++++ RECORDS FOR THE TASK

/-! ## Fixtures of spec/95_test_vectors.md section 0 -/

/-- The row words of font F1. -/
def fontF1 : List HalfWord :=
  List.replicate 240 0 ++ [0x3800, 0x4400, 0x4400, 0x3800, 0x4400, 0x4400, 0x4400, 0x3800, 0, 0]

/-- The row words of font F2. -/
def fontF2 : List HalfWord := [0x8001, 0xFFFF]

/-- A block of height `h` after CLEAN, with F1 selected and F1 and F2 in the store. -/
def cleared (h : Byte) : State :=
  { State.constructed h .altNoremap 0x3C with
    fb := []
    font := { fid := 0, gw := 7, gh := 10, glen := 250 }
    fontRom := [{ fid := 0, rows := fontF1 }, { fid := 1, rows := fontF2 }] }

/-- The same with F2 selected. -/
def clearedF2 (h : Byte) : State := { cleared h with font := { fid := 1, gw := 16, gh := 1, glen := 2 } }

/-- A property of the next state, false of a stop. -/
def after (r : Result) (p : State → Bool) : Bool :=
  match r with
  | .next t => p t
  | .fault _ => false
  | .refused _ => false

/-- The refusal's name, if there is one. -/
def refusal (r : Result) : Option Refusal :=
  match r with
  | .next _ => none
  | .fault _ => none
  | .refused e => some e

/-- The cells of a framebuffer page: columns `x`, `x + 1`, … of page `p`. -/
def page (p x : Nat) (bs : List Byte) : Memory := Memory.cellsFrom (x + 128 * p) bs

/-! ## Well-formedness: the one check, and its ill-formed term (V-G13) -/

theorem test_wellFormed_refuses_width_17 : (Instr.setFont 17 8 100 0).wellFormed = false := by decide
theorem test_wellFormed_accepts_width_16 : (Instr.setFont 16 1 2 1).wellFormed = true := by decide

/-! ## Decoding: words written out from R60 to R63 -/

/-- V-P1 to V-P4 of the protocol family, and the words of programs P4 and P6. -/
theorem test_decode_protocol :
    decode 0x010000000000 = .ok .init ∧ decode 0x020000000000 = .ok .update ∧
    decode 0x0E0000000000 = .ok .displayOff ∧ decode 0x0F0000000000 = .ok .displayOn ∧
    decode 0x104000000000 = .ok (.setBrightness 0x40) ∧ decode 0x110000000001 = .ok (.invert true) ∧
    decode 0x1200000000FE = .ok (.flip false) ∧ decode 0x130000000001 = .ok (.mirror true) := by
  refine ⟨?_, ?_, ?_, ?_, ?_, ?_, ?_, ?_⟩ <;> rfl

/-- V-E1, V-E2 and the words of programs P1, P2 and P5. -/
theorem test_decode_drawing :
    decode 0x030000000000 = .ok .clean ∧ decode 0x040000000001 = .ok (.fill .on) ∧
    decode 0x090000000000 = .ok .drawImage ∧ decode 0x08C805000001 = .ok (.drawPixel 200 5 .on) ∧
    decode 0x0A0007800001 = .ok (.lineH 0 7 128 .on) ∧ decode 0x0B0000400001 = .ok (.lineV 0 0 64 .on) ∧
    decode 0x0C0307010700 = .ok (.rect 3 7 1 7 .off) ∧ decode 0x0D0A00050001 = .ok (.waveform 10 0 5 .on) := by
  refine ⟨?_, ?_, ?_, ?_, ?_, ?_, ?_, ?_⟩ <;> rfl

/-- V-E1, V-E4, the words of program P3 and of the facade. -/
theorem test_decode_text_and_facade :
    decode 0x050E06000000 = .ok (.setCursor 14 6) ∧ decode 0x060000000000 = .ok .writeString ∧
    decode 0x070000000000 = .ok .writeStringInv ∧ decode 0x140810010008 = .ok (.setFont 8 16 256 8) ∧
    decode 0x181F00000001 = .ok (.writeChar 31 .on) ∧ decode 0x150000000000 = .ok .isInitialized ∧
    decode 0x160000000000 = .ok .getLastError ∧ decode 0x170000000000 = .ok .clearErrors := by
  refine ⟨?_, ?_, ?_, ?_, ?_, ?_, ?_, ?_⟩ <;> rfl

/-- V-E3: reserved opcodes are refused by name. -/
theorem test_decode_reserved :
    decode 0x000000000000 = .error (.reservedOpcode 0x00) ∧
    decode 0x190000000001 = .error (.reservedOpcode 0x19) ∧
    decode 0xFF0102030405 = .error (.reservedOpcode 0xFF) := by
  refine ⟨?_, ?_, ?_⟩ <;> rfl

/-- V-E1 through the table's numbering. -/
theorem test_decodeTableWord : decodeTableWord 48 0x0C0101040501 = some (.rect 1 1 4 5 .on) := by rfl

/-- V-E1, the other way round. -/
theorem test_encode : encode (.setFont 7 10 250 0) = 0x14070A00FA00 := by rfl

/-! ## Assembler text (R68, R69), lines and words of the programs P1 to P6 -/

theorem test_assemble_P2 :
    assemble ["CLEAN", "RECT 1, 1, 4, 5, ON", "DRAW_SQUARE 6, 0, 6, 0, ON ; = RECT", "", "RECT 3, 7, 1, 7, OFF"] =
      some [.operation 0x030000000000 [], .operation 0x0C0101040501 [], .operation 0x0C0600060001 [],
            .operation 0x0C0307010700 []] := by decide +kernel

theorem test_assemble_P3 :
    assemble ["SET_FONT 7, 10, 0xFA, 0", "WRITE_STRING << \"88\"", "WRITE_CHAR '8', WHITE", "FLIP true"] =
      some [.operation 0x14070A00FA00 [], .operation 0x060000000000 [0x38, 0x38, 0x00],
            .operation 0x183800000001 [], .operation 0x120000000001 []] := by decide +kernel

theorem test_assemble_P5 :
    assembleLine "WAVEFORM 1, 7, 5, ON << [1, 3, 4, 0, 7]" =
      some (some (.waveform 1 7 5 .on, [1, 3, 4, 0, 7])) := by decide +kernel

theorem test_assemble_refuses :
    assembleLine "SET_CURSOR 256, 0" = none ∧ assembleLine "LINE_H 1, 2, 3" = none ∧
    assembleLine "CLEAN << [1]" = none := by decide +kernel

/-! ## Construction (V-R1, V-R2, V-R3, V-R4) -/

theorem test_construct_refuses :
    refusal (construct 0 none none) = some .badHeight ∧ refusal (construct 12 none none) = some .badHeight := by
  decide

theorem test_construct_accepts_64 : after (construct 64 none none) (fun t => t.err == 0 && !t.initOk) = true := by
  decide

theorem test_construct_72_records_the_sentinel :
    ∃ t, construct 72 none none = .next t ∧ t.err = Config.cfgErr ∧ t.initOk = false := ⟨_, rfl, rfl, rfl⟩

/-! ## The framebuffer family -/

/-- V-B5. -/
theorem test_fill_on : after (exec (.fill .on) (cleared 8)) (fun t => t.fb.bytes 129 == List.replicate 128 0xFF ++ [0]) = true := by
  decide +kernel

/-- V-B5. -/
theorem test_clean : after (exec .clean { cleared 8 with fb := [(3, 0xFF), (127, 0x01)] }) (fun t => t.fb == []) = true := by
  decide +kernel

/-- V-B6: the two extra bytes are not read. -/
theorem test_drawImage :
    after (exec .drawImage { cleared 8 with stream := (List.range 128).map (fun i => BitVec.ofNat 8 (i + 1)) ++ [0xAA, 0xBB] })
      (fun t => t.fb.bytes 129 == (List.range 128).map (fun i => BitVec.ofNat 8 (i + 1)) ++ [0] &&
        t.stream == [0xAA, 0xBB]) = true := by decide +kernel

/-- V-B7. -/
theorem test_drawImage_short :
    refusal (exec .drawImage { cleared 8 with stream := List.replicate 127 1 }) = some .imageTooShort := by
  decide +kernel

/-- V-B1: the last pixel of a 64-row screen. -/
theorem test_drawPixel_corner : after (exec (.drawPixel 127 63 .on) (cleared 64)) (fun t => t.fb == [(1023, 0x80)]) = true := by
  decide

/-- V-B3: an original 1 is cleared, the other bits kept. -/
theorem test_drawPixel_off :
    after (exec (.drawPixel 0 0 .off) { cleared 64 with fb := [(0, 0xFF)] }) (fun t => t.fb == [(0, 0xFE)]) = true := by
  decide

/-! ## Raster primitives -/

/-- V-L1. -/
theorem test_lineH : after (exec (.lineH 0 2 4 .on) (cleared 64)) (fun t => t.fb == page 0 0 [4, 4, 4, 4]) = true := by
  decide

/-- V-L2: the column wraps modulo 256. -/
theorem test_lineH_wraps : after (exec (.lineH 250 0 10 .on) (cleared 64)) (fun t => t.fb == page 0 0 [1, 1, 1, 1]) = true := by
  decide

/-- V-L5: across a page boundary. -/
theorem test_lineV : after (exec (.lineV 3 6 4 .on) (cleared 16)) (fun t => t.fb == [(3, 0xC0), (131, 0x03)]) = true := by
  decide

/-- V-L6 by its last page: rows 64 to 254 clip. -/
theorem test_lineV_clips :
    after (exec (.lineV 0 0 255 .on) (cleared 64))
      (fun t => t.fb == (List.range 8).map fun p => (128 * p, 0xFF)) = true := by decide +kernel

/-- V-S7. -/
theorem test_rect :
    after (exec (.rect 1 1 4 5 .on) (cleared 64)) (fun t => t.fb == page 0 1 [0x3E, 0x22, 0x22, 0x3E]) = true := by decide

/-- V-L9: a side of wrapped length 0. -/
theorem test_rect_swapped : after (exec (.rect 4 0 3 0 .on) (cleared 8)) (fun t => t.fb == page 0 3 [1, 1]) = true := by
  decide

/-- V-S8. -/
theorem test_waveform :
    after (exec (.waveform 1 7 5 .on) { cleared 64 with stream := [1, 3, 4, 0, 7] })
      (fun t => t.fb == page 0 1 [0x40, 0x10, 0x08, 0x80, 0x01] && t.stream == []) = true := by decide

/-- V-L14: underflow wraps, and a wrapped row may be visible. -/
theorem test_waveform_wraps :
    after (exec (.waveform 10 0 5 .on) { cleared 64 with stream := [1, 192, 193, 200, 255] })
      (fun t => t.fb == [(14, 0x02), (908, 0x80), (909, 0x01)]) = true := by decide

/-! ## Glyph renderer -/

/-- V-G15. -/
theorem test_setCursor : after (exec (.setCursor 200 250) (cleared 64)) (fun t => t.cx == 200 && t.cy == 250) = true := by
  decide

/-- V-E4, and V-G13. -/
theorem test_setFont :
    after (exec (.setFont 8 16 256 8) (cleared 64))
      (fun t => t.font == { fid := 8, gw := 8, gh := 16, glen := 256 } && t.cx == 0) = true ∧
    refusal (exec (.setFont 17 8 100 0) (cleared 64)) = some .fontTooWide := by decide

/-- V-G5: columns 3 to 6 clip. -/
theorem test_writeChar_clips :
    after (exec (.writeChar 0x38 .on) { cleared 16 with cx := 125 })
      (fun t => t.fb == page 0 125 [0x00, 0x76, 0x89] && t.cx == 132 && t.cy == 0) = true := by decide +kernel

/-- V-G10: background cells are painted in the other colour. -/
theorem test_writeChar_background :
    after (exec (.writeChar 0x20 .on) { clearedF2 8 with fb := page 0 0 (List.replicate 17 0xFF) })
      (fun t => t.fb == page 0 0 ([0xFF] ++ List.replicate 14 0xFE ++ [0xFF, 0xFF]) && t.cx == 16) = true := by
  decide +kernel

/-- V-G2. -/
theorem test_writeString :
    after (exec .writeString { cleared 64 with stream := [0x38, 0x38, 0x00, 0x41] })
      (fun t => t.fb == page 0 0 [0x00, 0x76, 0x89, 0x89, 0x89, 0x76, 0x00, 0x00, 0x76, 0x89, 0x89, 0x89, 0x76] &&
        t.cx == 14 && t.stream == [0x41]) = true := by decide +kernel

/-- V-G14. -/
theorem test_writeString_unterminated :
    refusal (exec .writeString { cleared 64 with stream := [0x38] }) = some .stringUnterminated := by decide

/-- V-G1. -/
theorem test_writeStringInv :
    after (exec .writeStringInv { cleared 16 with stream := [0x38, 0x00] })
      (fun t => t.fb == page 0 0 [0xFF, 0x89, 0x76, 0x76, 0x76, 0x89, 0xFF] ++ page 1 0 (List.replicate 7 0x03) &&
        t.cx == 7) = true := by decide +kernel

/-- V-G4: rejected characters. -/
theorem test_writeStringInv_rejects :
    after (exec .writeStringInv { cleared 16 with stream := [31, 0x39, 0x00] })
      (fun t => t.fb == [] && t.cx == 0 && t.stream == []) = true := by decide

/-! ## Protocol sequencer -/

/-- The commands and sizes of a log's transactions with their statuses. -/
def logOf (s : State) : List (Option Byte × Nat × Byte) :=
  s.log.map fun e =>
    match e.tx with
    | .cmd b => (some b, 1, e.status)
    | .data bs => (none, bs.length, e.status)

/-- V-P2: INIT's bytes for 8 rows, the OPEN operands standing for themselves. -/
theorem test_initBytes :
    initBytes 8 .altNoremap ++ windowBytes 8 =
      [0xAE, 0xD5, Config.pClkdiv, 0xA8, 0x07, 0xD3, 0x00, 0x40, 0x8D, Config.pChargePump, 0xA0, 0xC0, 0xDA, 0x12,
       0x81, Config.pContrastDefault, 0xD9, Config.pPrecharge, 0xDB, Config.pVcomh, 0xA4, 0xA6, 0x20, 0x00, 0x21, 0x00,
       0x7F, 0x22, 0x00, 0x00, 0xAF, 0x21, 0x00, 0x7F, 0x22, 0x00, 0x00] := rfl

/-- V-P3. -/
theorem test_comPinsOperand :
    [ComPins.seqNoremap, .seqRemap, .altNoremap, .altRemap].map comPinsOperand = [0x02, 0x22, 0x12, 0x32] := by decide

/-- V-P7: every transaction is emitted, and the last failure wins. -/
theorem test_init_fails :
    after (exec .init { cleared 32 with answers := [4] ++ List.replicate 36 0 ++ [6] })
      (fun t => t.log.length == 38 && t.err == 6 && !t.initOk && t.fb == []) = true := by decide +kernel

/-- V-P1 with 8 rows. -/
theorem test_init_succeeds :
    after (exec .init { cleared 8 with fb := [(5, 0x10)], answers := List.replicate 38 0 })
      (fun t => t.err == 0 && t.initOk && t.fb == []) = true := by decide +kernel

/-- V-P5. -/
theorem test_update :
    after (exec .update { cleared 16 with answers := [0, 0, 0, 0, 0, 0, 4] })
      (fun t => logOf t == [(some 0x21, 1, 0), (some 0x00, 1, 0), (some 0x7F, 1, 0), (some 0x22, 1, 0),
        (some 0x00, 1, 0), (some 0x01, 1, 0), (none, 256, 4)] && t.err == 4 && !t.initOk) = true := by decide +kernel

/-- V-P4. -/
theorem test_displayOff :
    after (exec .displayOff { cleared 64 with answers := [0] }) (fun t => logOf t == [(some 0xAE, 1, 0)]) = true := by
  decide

++++++++

### [WHAT THE TASK ASKS]
Extract every line from the records above that contains the word "setCursor".

### [EXERCISE RESULT]
    decode 0x050E06000000 = .ok (.setCursor 14 6) ∧ decode 0x060000000000 = .ok .writeString ∧
theorem test_setCursor : after (exec (.setCursor 200 250) (cleared 64)) (fun t => t.cx == 200 && t.cy == 250) = true := by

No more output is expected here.